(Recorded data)
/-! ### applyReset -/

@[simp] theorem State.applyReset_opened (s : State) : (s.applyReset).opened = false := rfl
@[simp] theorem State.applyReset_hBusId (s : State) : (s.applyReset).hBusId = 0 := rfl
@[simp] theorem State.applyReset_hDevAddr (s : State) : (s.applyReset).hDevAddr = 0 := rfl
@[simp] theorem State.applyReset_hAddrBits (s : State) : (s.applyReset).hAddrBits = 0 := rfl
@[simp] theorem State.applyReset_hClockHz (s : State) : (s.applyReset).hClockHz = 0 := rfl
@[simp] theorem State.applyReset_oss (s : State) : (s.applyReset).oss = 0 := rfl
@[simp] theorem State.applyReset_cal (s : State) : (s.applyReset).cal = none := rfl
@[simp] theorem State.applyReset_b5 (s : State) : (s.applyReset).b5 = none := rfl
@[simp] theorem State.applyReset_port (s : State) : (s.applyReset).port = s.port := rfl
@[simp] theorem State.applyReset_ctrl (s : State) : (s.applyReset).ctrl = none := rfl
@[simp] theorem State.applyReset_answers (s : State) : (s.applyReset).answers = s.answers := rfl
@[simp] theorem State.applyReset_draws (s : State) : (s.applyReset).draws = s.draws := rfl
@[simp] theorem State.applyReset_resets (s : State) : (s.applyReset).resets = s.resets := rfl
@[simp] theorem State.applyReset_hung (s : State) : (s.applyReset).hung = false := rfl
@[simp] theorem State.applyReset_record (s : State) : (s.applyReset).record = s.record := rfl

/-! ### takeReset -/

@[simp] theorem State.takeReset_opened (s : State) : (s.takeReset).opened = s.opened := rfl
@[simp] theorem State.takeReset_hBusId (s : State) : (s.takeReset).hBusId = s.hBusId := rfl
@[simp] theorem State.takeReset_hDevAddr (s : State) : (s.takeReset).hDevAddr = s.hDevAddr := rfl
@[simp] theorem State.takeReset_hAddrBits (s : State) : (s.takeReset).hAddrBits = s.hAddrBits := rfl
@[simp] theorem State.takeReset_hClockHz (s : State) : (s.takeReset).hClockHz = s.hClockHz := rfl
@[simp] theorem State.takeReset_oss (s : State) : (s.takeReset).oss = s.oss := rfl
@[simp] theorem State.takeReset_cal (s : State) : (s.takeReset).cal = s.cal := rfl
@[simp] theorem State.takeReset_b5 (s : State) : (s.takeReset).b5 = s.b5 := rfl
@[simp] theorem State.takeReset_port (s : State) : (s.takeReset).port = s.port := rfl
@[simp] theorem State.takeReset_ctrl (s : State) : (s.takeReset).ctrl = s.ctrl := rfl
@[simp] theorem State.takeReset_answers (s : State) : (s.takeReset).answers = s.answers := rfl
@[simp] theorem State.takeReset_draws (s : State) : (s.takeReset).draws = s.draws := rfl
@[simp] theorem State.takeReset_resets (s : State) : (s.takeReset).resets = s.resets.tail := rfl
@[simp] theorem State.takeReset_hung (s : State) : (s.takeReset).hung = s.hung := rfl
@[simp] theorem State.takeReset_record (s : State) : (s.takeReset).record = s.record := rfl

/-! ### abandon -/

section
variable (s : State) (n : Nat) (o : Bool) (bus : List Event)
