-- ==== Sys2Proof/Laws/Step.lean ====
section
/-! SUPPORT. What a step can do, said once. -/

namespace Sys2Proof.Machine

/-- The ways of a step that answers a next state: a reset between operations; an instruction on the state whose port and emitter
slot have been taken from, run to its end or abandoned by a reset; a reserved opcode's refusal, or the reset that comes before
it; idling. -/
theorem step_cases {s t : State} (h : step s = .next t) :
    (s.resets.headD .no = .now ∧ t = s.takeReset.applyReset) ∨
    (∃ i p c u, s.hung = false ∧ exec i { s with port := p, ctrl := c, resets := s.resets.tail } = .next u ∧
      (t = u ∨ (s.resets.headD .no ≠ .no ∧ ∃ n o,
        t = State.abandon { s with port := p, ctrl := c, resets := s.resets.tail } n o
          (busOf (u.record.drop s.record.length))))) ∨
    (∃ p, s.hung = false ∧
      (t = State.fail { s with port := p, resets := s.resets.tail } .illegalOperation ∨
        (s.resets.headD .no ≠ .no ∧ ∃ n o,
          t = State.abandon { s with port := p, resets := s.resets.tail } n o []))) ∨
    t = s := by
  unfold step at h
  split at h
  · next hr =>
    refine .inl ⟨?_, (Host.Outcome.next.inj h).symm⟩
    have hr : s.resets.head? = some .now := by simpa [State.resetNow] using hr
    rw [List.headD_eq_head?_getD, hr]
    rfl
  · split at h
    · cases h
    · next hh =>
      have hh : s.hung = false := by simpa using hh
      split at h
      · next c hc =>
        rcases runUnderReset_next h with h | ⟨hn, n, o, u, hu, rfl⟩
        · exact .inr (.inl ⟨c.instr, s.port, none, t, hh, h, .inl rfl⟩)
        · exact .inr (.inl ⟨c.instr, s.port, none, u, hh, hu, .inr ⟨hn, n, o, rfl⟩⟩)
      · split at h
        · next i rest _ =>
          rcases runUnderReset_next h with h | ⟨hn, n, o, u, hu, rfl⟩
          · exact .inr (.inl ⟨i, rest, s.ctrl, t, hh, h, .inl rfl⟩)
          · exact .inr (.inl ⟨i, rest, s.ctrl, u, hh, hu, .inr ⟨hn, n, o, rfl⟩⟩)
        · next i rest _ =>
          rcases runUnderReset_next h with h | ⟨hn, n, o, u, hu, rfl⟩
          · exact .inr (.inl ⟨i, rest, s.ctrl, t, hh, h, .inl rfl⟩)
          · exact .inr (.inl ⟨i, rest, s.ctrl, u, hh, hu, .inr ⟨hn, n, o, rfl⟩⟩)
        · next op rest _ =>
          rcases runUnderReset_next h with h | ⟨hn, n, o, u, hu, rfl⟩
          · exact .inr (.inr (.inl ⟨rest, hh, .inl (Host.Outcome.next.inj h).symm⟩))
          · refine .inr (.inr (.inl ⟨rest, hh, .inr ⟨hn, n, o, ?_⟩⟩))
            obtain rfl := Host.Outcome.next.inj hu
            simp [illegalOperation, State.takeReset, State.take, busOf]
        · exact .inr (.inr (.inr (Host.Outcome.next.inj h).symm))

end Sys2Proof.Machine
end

[What this task involves] Reproduce every line of the data exactly as it was written.

[Answer for this exercise]
/-! ### applyReset -/

@[simp] theorem State.applyReset_opened (s : State) : (s.applyReset).opened = false := rfl
@[simp] theorem State.applyReset_hBusId (s : State) : (s.applyReset).hBusId = 0 := rfl
@[simp] theorem State.applyReset_hDevAddr (s : State) : (s.applyReset).hDevAddr = 0 := rfl
@[simp] theorem State.applyReset_hAddrBits (s : State) : (s.applyReset).hAddrBits = 0 := rfl
@[simp] theorem State.applyReset_hClockHz (s : State) : (s.applyReset).hClockHz = 0 := rfl
@[simp] theorem State.applyReset_oss (s : State) : (s.applyReset).oss = 0 := rfl
@[simp] theorem State.applyReset_cal (s : State) : (s.applyReset).cal = none := rfl
@[simp] theorem State.applyReset_b5 (s : State) : (s.applyReset).b5 = none := rfl
@[simp] theorem State.applyReset_port (s : State) : (s.applyReset).port = s.port := rfl
@[simp] theorem State.applyReset_ctrl (s : State) : (s.applyReset).ctrl = none := rfl
@[simp] theorem State.applyReset_answers (s : State) : (s.applyReset).answers = s.answers := rfl
@[simp] theorem State.applyReset_draws (s : State) : (s.applyReset).draws = s.draws := rfl
@[simp] theorem State.applyReset_resets (s : State) : (s.applyReset).resets = s.resets := rfl
@[simp] theorem State.applyReset_hung (s : State) : (s.applyReset).hung = false := rfl
@[simp] theorem State.applyReset_record (s : State) : (s.applyReset).record = s.record := rfl

/-! ### takeReset -/

@[simp] theorem State.takeReset_opened (s : State) : (s.takeReset).opened = s.opened := rfl
@[simp] theorem State.takeReset_hBusId (s : State) : (s.takeReset).hBusId = s.hBusId := rfl
@[simp] theorem State.takeReset_hDevAddr (s : State) : (s.takeReset).hDevAddr = s.hDevAddr := rfl
@[simp] theorem State.takeReset_hAddrBits (s : State) : (s.takeReset).hAddrBits = s.hAddrBits := rfl
@[simp] theorem State.takeReset_hClockHz (s : State) : (s.takeReset).hClockHz = s.hClockHz := rfl
@[simp] theorem State.takeReset_oss (s : State) : (s.takeReset).oss = s.oss := rfl
@[simp] theorem State.takeReset_cal (s : State) : (s.takeReset).cal = s.cal := rfl
@[simp] theorem State.takeReset_b5 (s : State) : (s.takeReset).b5 = s.b5 := rfl
@[simp] theorem State.takeReset_port (s : State) : (s.takeReset).port = s.port := rfl
@[simp] theorem State.takeReset_ctrl (s : State) : (s.takeReset).ctrl = s.ctrl := rfl
@[simp] theorem State.takeReset_answers (s : State) : (s.takeReset).answers = s.answers := rfl
@[simp] theorem State.takeReset_draws (s : State) : (s.takeReset).draws = s.draws := rfl
@[simp] theorem State.takeReset_resets (s : State) : (s.takeReset).resets = s.resets.tail := rfl
@[simp] theorem State.takeReset_hung (s : State) : (s.takeReset).hung = s.hung := rfl
@[simp] theorem State.takeReset_record (s : State) : (s.takeReset).record = s.record := rfl

/-! ### abandon -/

section
variable (s : State) (n : Nat) (o : Bool) (bus : List Event)
-- ==== Sys2Proof/Laws/Step.lean ====
section
/-! SUPPORT. What a step can do, said once. -/

namespace Sys2Proof.Machine

/-- The ways of a step that answers a next state: a reset between operations; an instruction on the state whose port and emitter
slot have been taken from, run to its end or abandoned by a reset; a reserved opcode's refusal, or the reset that comes before
it; idling. -/
theorem step_cases {s t : State} (h : step s = .next t) :
    (s.resets.headD .no = .now ∧ t = s.takeReset.applyReset) ∨
    (∃ i p c u, s.hung = false ∧ exec i { s with port := p, ctrl := c, resets := s.resets.tail } = .next u ∧
      (t = u ∨ (s.resets.headD .no ≠ .no ∧ ∃ n o,
        t = State.abandon { s with port := p, ctrl := c, resets := s.resets.tail } n o
          (busOf (u.record.drop s.record.length))))) ∨
    (∃ p, s.hung = false ∧
      (t = State.fail { s with port := p, resets := s.resets.tail } .illegalOperation ∨
        (s.resets.headD .no ≠ .no ∧ ∃ n o,
          t = State.abandon { s with port := p, resets := s.resets.tail } n o []))) ∨
    t = s := by
  unfold step at h
  split at h
  · next hr =>
    refine .inl ⟨?_, (Host.Outcome.next.inj h).symm⟩
    have hr : s.resets.head? = some .now := by simpa [State.resetNow] using hr
    rw [List.headD_eq_head?_getD, hr]
    rfl
  · split at h
    · cases h
    · next hh =>
      have hh : s.hung = false := by simpa using hh
      split at h
      · next c hc =>
        rcases runUnderReset_next h with h | ⟨hn, n, o, u, hu, rfl⟩
        · exact .inr (.inl ⟨c.instr, s.port, none, t, hh, h, .inl rfl⟩)
        · exact .inr (.inl ⟨c.instr, s.port, none, u, hh, hu, .inr ⟨hn, n, o, rfl⟩⟩)
      · split at h
        · next i rest _ =>
          rcases runUnderReset_next h with h | ⟨hn, n, o, u, hu, rfl⟩
          · exact .inr (.inl ⟨i, rest, s.ctrl, t, hh, h, .inl rfl⟩)
          · exact .inr (.inl ⟨i, rest, s.ctrl, u, hh, hu, .inr ⟨hn, n, o, rfl⟩⟩)
        · next i rest _ =>
          rcases runUnderReset_next h with h | ⟨hn, n, o, u, hu, rfl⟩
          · exact .inr (.inl ⟨i, rest, s.ctrl, t, hh, h, .inl rfl⟩)
          · exact .inr (.inl ⟨i, rest, s.ctrl, u, hh, hu, .inr ⟨hn, n, o, rfl⟩⟩)
        · next op rest _ =>
          rcases runUnderReset_next h with h | ⟨hn, n, o, u, hu, rfl⟩
          · exact .inr (.inr (.inl ⟨rest, hh, .inl (Host.Outcome.next.inj h).symm⟩))
          · refine .inr (.inr (.inl ⟨rest, hh, .inr ⟨hn, n, o, ?_⟩⟩))
            obtain rfl := Host.Outcome.next.inj hu
            simp [illegalOperation, State.takeReset, State.take, busOf]
        · exact .inr (.inr (.inr (Host.Outcome.next.inj h).symm))

end Sys2Proof.Machine
end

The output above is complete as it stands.